DAVOS 2023: At #WEF23, policymakers and business leaders were eager to distinguish between distributed ledgers and cryptocurrencies. Not crypto, but blockchain.
From climate solutions to humanitarian aid to moving on from FTX’s stunning collapse, the second day of the World Economic Forum’s 2023 annual conference saw discussions focused on the promise of the technology underlying cryptocurrencies, rather than the often speculative financial assets themselves.
The day opened with a panel of traditional banking professionals seeking to draw a line under the FTX issue, noting that, while the cryptocurrency industry is in crisis, other products founded on distributed ledger technology are not.
“It’s critical not to mix cryptocurrencies with CBDCs, stablecoins, and DLT… they’re all quite distinct,” PayPal President and CEO Dan Schulman stated. Despite the bitcoin crisis, “the underlying tech has operated well,” according to Schulman.
“The promise of a distributed ledger is that it may be faster and cheaper to settle transactions concurrently with no middlemen. That is really significant.”
Importantly, unlike past waves of “blockchain, not bitcoin,” which generally referred to permissioned blockchains, the talks on Tuesday were OK with public ledgers such as Ethereum and the Stellar network. Lynn Martin, President of the New York Stock Exchange, seems to adopt a similar stance, citing the potential benefits of blockchain in making share issuance more efficient or allowing financial exchanges to be settled quickly rather than days later.

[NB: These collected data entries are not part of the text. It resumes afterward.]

/-! Motor measurements: identification (09 R217, R218) and the angle offset (11 R262). -/

/-- The measurement under way is that of the angle offset. -/
def angleOnly (s : State) : Bool := match s.mbx.long with | some (.angleOfs _, _) => true | _ => false
/-- CREST_READ_T as set, s. -/
def readSec (s : State) (x : Axis) : Rat := fval (storX s x Par.crestReadT) / 1000
/-- Time from the start of a measurement to its polarity test. -/
def identPol (s : State) (x : Axis) : Rat := if angleOnly s then readSec s x else mkRat 1 1000 + 2 * readSec s x
/-- Time from its start to the spin: the read of star 2 comes between in dual-star mode. -/
def identSpinAt (s : State) (x : Axis) : Rat := identPol s x + mkRat 5 1000 + (if dualStar s x then readSec s x else 0)
/-- The step of a measurement at e s from its start (09 Table 9.5; 11 R262). -/
def identStepAt (s : State) (x : Axis) (t : Nat) : IdentStep :=
  let a := getAx s x
  let e := nsSec (t - a.start.t0); let r := readSec s x
  if angleOnly s then
    if storedSalient s x then (if e < r then .readA else if e < r + mkRat 5 1000 then .polarity else .ended)
    else if e < pf s x Par.stAlignT / 1000 then .zero else .ended
  else if e < mkRat 1 1000 then .zero
  else if e < mkRat 1 1000 + r then .readA
  else if e < identPol s x then .readB
  else if e < identPol s x + mkRat 5 1000 then .polarity
  else if e < identSpinAt s x then .star
  else if parX s x Par.identSpin != 1 || a.crest.ident.spinFail then .ended
  else match a.crest.ident.reached with
    | none => if e < identSpinAt s x + 2 then .spin else .ended
    | some t0 => if t < t0 + 500000000 then .spin else if fisZero a.ctl.wRef then .ended else .down
/-- Peak-to-peak current of each leg over the profile of a period; the largest of them (04 R66). -/
def legRipple (s : State) (x : Axis) : F32 :=
  let a := getAx s x
  let span := fun (l : Leg) =>
    let ps := (List.range (profN s x)).map (fun i => (profPoint a l i).1)
    match ps with
    | [] => (0 : Rat)
    | p :: qs => qs.foldl max p - qs.foldl min p
  rd (allLegs.foldl (fun m l => max m (span l)) 0)
/-- The angle of the fit's d-axis in [0, π): the branch a read leaves open (09 R201, R207). -/
def fitAxis (s : State) (x : Axis) : F32 :=
  let d := fval (getAx s x).crest.th + salErr s x
  rd (if d < 0 then d + piR else if piR ≤ d then d - piR else d)
/-- What a step that ended leaves (09 Table 9.5): the fits of the reads, the d-axis θ̂ takes, the polarity. -/
def identLeave (s : State) (x : Axis) : State :=
  let c := (getAx s x).crest
  match c.ident.step with
  | .readA =>
    let s1 := onAx s x (fun a => { a with crest := clearFit { a.crest with
      ident := { a.crest.ident with a11 := a.crest.g11, a12 := a.crest.g12, a22 := a.crest.g22 } } })
    if angleOnly s then onAx s1 x (fun a => { a with crest.th := fitAxis s x }) else s1
  | .readB =>
    let half := fun (p q : F32) => rd ((fval p + fval q) / 2)
    let s1 := onAx s x (fun a => { a with crest := clearFit { a.crest with
      ident := { a.crest.ident with b11 := a.crest.g11, b12 := a.crest.g12, b22 := a.crest.g22, ripple := legRipple s x },
      g11 := half c.ident.a11 c.g11, g12 := half c.ident.a12 c.g12, g22 := half c.ident.a22 c.g22 } })
    onAx s1 x (fun a => { a with crest.th := fitAxis s1 x })
  | .polarity =>
    let back := decide (polarityK c.gPlus c.gMinus ≤ -(pf s x Par.crestPolMin / 100))
    onAx s x (fun a => { a with crest := clearFit { a.crest with
      th := if back then wrapR (fval a.crest.th + piR) else a.crest.th, polarity := true } })
  | .star => onAx s x (fun a => { a with crest.ident.gStar := rd ((fval c.g11 + fval c.g22) / 2) })
  | _ => s
/-- A step begins: the spin's target, or its end (09 Table 9.5). -/
def identEnter (s : State) (x : Axis) (n : IdentStep) : State :=
  match n with
  | .spin => onAx s x (fun a => { a with crest.ident.spinTo := rd (wRated s x / 5), ctl.wRef := 0, ctl.wRefPrev := 0, ctl.xs := 0 })
  | .down => onAx s x (fun a => { a with crest.ident.spinTo := 0 })
  | .ended => onAx s x (fun a => { a with crest.ident.spinFail :=
      a.crest.ident.spinFail || (parX s x Par.identSpin == 1 && !angleOnly s && a.crest.ident.reached.isNone) })
  | _ => s
/-- A chain of a measurement moves to the step of its time. -/
def identMove (s : State) (x : Axis) (t : Nat) : State :=
  let n := identStepAt s x t
  if (getAx s x).crest.ident.step = n then s
  else onAx (identEnter (identLeave s x) x n) x (fun a => { a with crest.ident.step := n })
/-- What a chain of a measurement adds: E · i of the reads, the fit of the polarity test, the speed reached and the flux of the
spin (09 Table 9.5). -/
def identSample (s : State) (x : Axis) (t : Nat) : State :=
  let a := getAx s x; let c := a.crest
  match c.ident.step with
  | .polarity => polarityFit s x (nsSec (t - a.start.t0) - identPol s x)
  | .spin =>
    let at_ := decide (wRated s x / 5 ≤ absR (crestWm s x))
    let fx := fval (fsqrtRat (fval c.fxA * fval c.fxA + fval c.fxB * fval c.fxB))
    match c.ident.reached with
    | none => if at_ then onAx s x (fun a => { a with crest.ident.reached := some t }) else s
    | some _ => onAx s x (fun a => { a with crest.ident.fxSum := rd (fval c.ident.fxSum + fx), crest.ident.fxN := c.ident.fxN + 1 })
  | .readA | .readB => 
    let i := fval a.ctl.id; let j := fval a.ctl.iq
    onAx s x (fun a => { a with crest.ident.eSum := rd (fval c.ident.eSum + fval c.eD * i + fval c.eQ * j),
                                crest.ident.iSum := rd (fval c.ident.iSum + i * i + j * j) })
  | _ => s
/-- References of a measurement in its step (09 Table 9.5; 11 R262): CREST_READ_I and CREST_POL_I as set. -/
def identRefs (s : State) (x : Axis) (t : Nat) : Refs :=
  let a := getAx s x
  let e := nsSec (t - a.start.t0); let r := readSec s x
  let k := fun (from_ : Rat) => ((e - from_) / periodSec s x).floor.toNat
  let n := readPeriods s x (storX s x Par.crestReadT)
  let i := min (fval (storX s x Par.crestReadI)) (iLim s x)
  let z : Refs := { theta := 0, we := 0, id := 0, iq := 0, track := false }
  match a.crest.ident.step with
  | .zero =>
    -- the alignment of the angle measurement (11 R262)
    if angleOnly s then
      { z with theta := wrapR (fval (fdeg (parX s x Par.stAlignAng))),
               id := min (pf s x Par.stAlignI) (iLim s x) * min 1 (e / (pf s x Par.stAlignRise / 1000)) }
    else z
  | .readA => { z with id := readSign n (k (if angleOnly s then 0 else mkRat 1 1000)) * i }
  | .readB => { z with iq := readSign n (k (mkRat 1 1000 + r)) * i }
  | .polarity => { z with theta := a.crest.th, id := polRef (e - identPol s x) (min (fval (storX s x Par.crestPolI)) (iLim s x)) }
  | .star =>
    let j := readSign n (k (identPol s x + mkRat 5 1000)) * i
    { z with id := j, difD := j / 2 }
  | .spin | .down =>
    let ab := angleB s x t
    { theta := ab.1, we := ab.2, id := 0, iq := fval a.ctl.iqRef }
  | .ended => z
/-- The references the selected mode and axis state give the current part, with the start steps advanced. -/
def chainRefs (s : State) (x : Axis) (mode : SeqMode) (t : Nat) : State × Refs :=
  let a := getAx s x
  let ab := angleB s x t
  let loops : Refs := { theta := ab.1, we := ab.2, id := fval a.ctl.idRef, iq := fval a.ctl.iqRef }
  let vec := fun (s : State) (i : Rat) (w : Rat) (pull : Bool) =>
    ({ theta := (getAx s x).start.phi, we := w, id := i, iq := 0, track := (getAx s x).start.ax != .align, pull := pull } : Refs)
  match mode with
  | .idle => (s, { loops with zero := true })
  | .ident => (s, identRefs s x t)
  | _ =>
    match a.start.ax with
    | .measure => (s, { loops with zero := true })
    | .blockedWait => (s, { loops with zero := true })
    | .disabled => (s, { loops with zero := true })
    | .retryWait => (s, { loops with zero := true })
    | .activeShort => (s, { loops with zero := true })
    | .read =>
      (onAx s x (fun a => { a with start.readPos := a.start.readPos + 1 }),
       { theta := 0, we := 0, id := readSign (readPeriods s x (parX s x Par.crestReadT)) a.start.readPos * startAmp s x Par.crestReadI, iq := 0, track := false })
    | .polarity =>
      (onAx s x (fun a => { a with start.readPos := a.start.readPos + 1 }),
       { theta := a.crest.th, we := 0, id := polRef ((a.start.readPos : Rat) * periodSec s x) (startAmp s x Par.crestPolI), iq := 0, track := false })
    | .align =>
      let rise := pf s x Par.stAlignRise / 1000
      let k := if a.start.phase2 then 1 else min 1 (nsSec (t - a.start.t0) / rise)
      (s, vec s (startAmp s x Par.stAlignI * k) 0 false)
    | .ramp =>
      let s1 := turnVector s x
      (s1, vec s1 (startAmp s x Par.stRampI) (dirS a * fval (getAx s1 x).start.wRamp * polePairs s x) true)
    | .converge =>
      if a.start.path == .align then
        let s1 := turnVector s x
        (s1, vec s1 (startAmp s x Par.stRampI) (dirS a * fval (getAx s1 x).start.wRamp * polePairs s x) true)
      else if a.start.path == .saliency then (s, loops)
      else (s, { loops with id := 0, iq := 0 })
    | _ =>
      match a.start.merge with
      | some t0 =>
        let k := min 1 (nsSec (t - t0) / (pf s x Par.stMergeT / 1000))
        (s, { loops with id := (1 - k) * fval a.start.mergeD + k * loops.id, iq := (1 - k) * fval a.start.mergeQ + k * loops.iq })
      | none => (s, loops)

/-- Rotation against the start direction in alignment phase 1 steps the vector once by 135 °e (10 R228). -/
def alignStep (before : F32) (s : State) (x : Axis) : State :=
  let a := getAx s x
  if a.start.ax == .align && !a.start.alignDone then
    let now := atan2Of a.crest.fxB a.crest.fxA
    let turned := rd (fval a.start.turned + fval (wrapR (fval now - fval before)))
    let back := decide (dirS a * fval turned ≤ -(piR / 4))
    onAx s x (fun a => { a with
      start.turned := turned,
      start.stepped := a.start.stepped || (back && !a.start.phase2),
      start.phi := if back && !a.start.phase2 && !a.start.stepped then wrapR (fval a.start.phi + dirS a * 3 * piR / 4) else a.start.phi })
  else s

/-- The loops of R157 run in RUN and FAULT chains, in a start that converges, and the speed part in the spin of identification. -/
def loopsLive (a : AxisSt) (mode : SeqMode) : Bool :=
  mode == .run || mode == .fault || (mode == .start && a.start.ax == .converge) ||
    (mode == .ident && (a.crest.ident.step == .spin || a.crest.ident.step == .down))
/-- A chain (R157): position, speed and current parts of the selected mode, each where the directory holds it. -/
def runChain (s : State) (x : Axis) (mode : SeqMode) (posDue spdDue curDue : Bool) (t : Nat) : State :=
  let s0 := if mode == .ident then identMove s x t else s
  let live := loopsLive (getAx s0 x) mode
  let s1 := if live && posDue then positionPart s0 x else s0
  let s2 := if live && spdDue then speedPart s1 x else s1
  if !curDue then s2
  else
    let e := ((getAx s2 x).start.readPos : Rat) * periodSec s2 x
    let p := chainRefs s2 x mode t
    let flux0 := atan2Of (getAx s x).crest.fxB (getAx s x).crest.fxA
    let thS := (wrapR (fval (elecOf s x (fbPos s x))))
    let s3 := alignStep flux0 (currentPart p.1 x p.2 thS t) x
    if mode == .ident then identSample s3 x t
    else if mode == .start && (getAx s2 x).start.ax == .polarity then polarityFit s3 x e
    else s3

end Sys2Proof.Machine
end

“Some of the technologies have now been embraced and used to truly make processes considerably more efficient,” Martin added.
Former Indian central bank governor Raghuram Rajan later repeated that promise of broader blockchain uses.
However, TradFi’s commitment to the industry may eventually be tested: When questioned, Schulman, Martin, and State Street’s Ronald O’Hanley all claimed artificial intelligence, not blockchain, was the most exciting technology.
Carmen Hutt, treasurer for the United Nations High Commissioner for Refugees, detailed such an application – a recently launched blockchain payment solution for distributing humanitarian aid in Ukraine – just across the street from the forum’s main congress center, in a historic church transformed into a neon hub for hosting discussions about the future.
Hutt revealed during a panel discussion hosted by CoinDesk chief content officer Michael Casey that the pilot project, which was launched in December using the blockchain platform Stellar network, is significantly more sophisticated than one might assume.
Donations via the blockchain promise “transparency and visibility,” and the Commission has a platform ready to send relief immediately, according to Hutt. “What an incredible offer… We can deploy $500 million today if we acquire $500 million. So this isn’t going to take weeks or months,” Hutt explained. (Later that day, Ukraine’s deputy prime minister praised the contribution of virtual money to the military effort.)
Further along the legendary “promenade,” industry heavyweights ranging from Solana and Ripple to the Global Blockchain Business Council teamed together to develop a climate project that would use blockchain’s transparent record-keeping to assist in improving carbon emissions and credit tracking.
Although authorities have mostly focused on the potential of crypto contagion to financial stability, a string of bankruptcies last year that wiped out billions of dollars in retail investments, most notably Sam Bankman-FTX, Fried’s may have underlined the need for a shift in their focus.
For the lone banker on the conventional finance panel, the events of 2022 must shift regulators’ focus away from the risk of lenders bringing down the whole financial system and toward the risk of individual customers being duped by crypto frauds. “It’s not that regulators have disregarded [financial innovations], but if it’s not going to generate systemic danger, I’m not sure why we should focus on it.”